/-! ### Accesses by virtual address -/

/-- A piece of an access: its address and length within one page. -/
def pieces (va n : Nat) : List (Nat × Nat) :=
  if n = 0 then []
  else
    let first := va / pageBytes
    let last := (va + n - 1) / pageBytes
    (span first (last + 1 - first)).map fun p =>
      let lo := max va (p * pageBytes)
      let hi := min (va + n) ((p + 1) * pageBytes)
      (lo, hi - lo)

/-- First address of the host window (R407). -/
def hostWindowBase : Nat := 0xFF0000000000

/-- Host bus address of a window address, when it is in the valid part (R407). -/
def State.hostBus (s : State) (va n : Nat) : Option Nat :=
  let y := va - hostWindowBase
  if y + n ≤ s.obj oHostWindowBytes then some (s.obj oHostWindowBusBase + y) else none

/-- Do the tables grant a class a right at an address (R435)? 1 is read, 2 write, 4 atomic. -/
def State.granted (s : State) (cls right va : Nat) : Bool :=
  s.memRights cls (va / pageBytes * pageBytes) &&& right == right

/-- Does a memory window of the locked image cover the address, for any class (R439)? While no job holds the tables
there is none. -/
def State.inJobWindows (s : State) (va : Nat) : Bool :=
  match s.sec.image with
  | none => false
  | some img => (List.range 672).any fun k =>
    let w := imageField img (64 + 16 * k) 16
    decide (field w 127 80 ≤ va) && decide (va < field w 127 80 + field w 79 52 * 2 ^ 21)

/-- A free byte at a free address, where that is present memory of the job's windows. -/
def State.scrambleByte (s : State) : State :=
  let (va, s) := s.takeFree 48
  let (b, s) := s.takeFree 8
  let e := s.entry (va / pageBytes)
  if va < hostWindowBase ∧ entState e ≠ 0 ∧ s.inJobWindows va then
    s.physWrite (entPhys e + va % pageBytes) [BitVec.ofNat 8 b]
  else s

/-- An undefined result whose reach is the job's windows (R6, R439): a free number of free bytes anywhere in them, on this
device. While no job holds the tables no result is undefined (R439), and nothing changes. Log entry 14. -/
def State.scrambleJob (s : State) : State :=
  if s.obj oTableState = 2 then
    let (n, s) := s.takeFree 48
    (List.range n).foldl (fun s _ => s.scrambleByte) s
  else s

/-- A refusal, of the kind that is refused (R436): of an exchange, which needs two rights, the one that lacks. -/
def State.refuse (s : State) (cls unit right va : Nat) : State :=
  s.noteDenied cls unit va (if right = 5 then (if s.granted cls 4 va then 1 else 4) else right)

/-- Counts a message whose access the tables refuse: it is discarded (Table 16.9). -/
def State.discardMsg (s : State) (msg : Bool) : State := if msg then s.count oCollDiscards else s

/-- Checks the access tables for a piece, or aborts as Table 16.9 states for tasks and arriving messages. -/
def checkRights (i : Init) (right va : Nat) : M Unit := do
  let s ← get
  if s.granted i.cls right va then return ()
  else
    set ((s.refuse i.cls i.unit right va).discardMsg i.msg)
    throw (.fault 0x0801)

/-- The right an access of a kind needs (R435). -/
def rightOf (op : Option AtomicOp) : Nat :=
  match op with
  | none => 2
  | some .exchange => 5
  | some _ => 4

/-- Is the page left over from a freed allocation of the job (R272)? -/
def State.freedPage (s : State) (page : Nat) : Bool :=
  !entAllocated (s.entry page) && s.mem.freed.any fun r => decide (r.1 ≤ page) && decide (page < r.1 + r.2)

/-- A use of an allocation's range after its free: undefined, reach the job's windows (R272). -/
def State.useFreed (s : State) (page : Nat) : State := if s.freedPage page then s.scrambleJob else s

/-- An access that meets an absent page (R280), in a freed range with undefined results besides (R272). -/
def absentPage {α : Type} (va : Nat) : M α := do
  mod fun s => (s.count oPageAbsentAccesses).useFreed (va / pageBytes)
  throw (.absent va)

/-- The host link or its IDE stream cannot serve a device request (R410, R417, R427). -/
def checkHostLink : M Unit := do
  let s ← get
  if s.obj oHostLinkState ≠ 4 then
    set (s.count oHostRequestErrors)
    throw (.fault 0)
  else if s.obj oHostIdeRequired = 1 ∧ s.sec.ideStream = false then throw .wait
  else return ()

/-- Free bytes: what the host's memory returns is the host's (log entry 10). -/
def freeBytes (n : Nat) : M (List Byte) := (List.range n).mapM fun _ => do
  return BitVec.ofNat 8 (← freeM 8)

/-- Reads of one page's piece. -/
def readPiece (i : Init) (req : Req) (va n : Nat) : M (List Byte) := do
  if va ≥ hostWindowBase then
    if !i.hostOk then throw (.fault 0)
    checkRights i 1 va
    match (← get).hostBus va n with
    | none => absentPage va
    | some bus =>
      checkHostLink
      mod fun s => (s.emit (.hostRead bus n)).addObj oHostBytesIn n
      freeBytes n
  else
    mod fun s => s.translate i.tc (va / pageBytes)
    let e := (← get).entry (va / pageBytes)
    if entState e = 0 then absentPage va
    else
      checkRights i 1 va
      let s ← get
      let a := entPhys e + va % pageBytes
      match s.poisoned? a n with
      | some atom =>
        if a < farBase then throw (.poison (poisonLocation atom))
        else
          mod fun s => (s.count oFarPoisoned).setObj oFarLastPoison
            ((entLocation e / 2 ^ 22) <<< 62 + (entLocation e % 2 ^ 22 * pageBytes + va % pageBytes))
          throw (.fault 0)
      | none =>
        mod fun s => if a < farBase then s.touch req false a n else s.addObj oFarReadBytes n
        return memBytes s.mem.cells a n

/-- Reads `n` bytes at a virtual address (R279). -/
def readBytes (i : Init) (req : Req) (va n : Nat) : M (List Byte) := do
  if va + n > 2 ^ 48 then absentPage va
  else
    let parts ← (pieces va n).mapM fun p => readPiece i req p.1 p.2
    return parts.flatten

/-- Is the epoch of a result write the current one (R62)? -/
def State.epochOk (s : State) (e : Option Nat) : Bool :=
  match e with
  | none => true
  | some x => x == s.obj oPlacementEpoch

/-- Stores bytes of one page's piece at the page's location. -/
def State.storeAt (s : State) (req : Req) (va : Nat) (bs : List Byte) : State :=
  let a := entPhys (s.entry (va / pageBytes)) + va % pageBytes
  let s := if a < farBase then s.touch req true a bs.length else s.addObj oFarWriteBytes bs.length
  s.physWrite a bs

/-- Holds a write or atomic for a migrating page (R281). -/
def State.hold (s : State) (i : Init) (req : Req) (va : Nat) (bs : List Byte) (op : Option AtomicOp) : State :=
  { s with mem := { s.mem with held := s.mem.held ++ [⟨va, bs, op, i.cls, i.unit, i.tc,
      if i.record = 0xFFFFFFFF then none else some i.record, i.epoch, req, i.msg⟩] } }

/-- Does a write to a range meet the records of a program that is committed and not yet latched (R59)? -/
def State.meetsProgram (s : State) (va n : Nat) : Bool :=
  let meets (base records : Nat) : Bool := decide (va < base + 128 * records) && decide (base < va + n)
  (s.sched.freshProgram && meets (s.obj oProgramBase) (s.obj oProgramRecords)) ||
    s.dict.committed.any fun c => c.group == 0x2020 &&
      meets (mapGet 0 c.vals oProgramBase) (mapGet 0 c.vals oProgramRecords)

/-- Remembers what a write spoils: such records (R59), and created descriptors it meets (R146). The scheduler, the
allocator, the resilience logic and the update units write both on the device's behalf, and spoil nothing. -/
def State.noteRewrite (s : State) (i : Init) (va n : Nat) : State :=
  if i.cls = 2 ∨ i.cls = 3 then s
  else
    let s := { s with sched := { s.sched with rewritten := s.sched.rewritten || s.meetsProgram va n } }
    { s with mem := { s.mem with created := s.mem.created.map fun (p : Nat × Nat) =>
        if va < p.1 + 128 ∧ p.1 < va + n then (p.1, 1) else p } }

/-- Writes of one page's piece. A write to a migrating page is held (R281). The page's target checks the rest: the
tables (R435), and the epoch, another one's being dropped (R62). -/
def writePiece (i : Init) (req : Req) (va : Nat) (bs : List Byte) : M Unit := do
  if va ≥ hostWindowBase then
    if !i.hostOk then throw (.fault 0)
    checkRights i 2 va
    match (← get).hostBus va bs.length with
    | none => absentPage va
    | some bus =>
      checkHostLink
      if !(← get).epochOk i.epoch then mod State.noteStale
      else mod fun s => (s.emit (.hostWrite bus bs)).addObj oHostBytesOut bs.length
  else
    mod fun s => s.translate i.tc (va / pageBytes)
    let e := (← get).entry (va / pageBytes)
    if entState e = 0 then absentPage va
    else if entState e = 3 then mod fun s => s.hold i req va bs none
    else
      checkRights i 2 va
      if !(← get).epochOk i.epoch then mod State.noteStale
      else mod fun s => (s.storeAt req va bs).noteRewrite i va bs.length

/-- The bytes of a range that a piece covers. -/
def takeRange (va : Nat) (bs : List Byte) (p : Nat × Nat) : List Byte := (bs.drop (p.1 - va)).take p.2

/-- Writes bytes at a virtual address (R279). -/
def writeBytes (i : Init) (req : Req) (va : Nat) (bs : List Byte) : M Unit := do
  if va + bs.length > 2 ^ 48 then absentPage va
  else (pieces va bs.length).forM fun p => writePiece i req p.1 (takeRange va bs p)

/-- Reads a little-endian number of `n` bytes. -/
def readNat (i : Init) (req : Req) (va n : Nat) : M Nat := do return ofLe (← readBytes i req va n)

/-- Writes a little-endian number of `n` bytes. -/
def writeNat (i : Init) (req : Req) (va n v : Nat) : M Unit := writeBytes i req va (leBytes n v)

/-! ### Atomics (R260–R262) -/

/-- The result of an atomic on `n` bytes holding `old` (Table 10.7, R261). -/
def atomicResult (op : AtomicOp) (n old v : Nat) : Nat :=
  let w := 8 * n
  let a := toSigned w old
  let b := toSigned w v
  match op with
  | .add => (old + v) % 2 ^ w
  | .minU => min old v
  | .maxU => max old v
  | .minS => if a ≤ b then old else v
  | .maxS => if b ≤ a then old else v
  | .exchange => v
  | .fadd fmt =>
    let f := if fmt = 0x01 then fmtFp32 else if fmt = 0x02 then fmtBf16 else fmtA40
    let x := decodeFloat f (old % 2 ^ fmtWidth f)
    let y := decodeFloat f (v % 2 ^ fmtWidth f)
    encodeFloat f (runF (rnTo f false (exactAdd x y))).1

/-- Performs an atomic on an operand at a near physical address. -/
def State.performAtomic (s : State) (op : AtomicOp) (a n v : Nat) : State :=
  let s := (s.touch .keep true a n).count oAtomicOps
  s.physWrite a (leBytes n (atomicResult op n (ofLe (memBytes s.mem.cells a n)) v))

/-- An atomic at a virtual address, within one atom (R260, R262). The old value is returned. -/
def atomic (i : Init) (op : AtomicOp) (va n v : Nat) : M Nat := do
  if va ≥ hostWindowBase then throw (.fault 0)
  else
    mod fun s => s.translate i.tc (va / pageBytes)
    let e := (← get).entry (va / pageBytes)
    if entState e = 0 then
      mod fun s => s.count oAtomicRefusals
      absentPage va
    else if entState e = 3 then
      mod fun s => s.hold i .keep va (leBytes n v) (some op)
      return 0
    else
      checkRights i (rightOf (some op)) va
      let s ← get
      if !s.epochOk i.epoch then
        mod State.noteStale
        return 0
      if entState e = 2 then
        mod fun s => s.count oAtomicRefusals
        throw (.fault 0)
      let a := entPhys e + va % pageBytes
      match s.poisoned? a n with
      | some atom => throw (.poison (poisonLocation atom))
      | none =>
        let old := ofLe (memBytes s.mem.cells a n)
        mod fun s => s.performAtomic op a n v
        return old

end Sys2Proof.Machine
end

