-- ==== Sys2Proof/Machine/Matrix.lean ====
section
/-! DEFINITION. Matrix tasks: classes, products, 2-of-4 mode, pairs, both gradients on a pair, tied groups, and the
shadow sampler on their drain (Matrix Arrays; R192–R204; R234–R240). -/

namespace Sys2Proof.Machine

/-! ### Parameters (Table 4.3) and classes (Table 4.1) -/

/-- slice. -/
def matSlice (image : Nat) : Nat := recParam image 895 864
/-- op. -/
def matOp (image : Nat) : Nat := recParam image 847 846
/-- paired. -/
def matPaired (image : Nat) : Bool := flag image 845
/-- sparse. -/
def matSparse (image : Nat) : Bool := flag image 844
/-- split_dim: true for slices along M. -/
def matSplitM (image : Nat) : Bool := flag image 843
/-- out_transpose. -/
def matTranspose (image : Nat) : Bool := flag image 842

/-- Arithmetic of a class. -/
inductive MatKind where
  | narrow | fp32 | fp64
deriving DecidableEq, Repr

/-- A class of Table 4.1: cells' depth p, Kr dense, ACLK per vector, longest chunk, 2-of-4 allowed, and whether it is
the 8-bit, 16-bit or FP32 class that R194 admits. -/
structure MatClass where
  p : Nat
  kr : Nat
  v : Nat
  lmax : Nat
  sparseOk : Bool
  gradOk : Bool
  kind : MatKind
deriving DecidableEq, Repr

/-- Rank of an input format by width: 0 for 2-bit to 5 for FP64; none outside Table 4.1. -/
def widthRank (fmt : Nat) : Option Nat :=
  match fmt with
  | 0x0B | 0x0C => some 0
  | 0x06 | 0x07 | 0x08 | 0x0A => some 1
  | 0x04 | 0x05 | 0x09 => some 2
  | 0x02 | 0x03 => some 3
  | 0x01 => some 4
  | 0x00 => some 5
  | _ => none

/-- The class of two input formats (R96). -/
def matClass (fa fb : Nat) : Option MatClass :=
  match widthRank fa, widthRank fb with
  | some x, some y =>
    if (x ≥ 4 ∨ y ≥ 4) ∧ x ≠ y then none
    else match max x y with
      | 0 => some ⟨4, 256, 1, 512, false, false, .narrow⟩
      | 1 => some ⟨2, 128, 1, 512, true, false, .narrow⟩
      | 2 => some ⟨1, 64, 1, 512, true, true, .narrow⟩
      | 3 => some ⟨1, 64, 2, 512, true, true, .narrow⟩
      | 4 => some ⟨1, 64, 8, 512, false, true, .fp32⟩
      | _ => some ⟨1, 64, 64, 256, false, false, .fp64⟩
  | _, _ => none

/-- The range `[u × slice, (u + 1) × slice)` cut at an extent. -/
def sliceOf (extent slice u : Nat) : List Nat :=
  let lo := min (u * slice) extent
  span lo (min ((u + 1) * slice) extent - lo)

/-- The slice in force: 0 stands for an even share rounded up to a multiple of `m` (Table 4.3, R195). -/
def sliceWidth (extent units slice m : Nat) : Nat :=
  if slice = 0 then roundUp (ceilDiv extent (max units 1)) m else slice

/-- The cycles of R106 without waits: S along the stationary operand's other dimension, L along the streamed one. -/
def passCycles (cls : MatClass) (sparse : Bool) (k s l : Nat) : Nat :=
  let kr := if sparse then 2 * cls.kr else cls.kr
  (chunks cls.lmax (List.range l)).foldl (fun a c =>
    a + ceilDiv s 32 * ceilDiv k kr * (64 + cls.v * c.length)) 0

——

YOUR INSTRUCTIONS
The entries above hold the needed span. Transcribe exactly the lines from the one with "s with sched" to the one with "def writePiece (i", both included.

COMPLETED TASK
    let s := { s with sched := { s.sched with rewritten := s.sched.rewritten || s.meetsProgram va n } }
    { s with mem := { s.mem with created := s.mem.created.map fun (p : Nat × Nat) =>
        if va < p.1 + 128 ∧ p.1 < va + n then (p.1, 1) else p } }

/-- Writes of one page's piece. A write to a migrating page is held (R281). The page's target checks the rest: the
tables (R435), and the epoch, another one's being dropped (R62). -/
def writePiece (i : Init) (req : Req) (va : Nat) (bs : List Byte) : M Unit := do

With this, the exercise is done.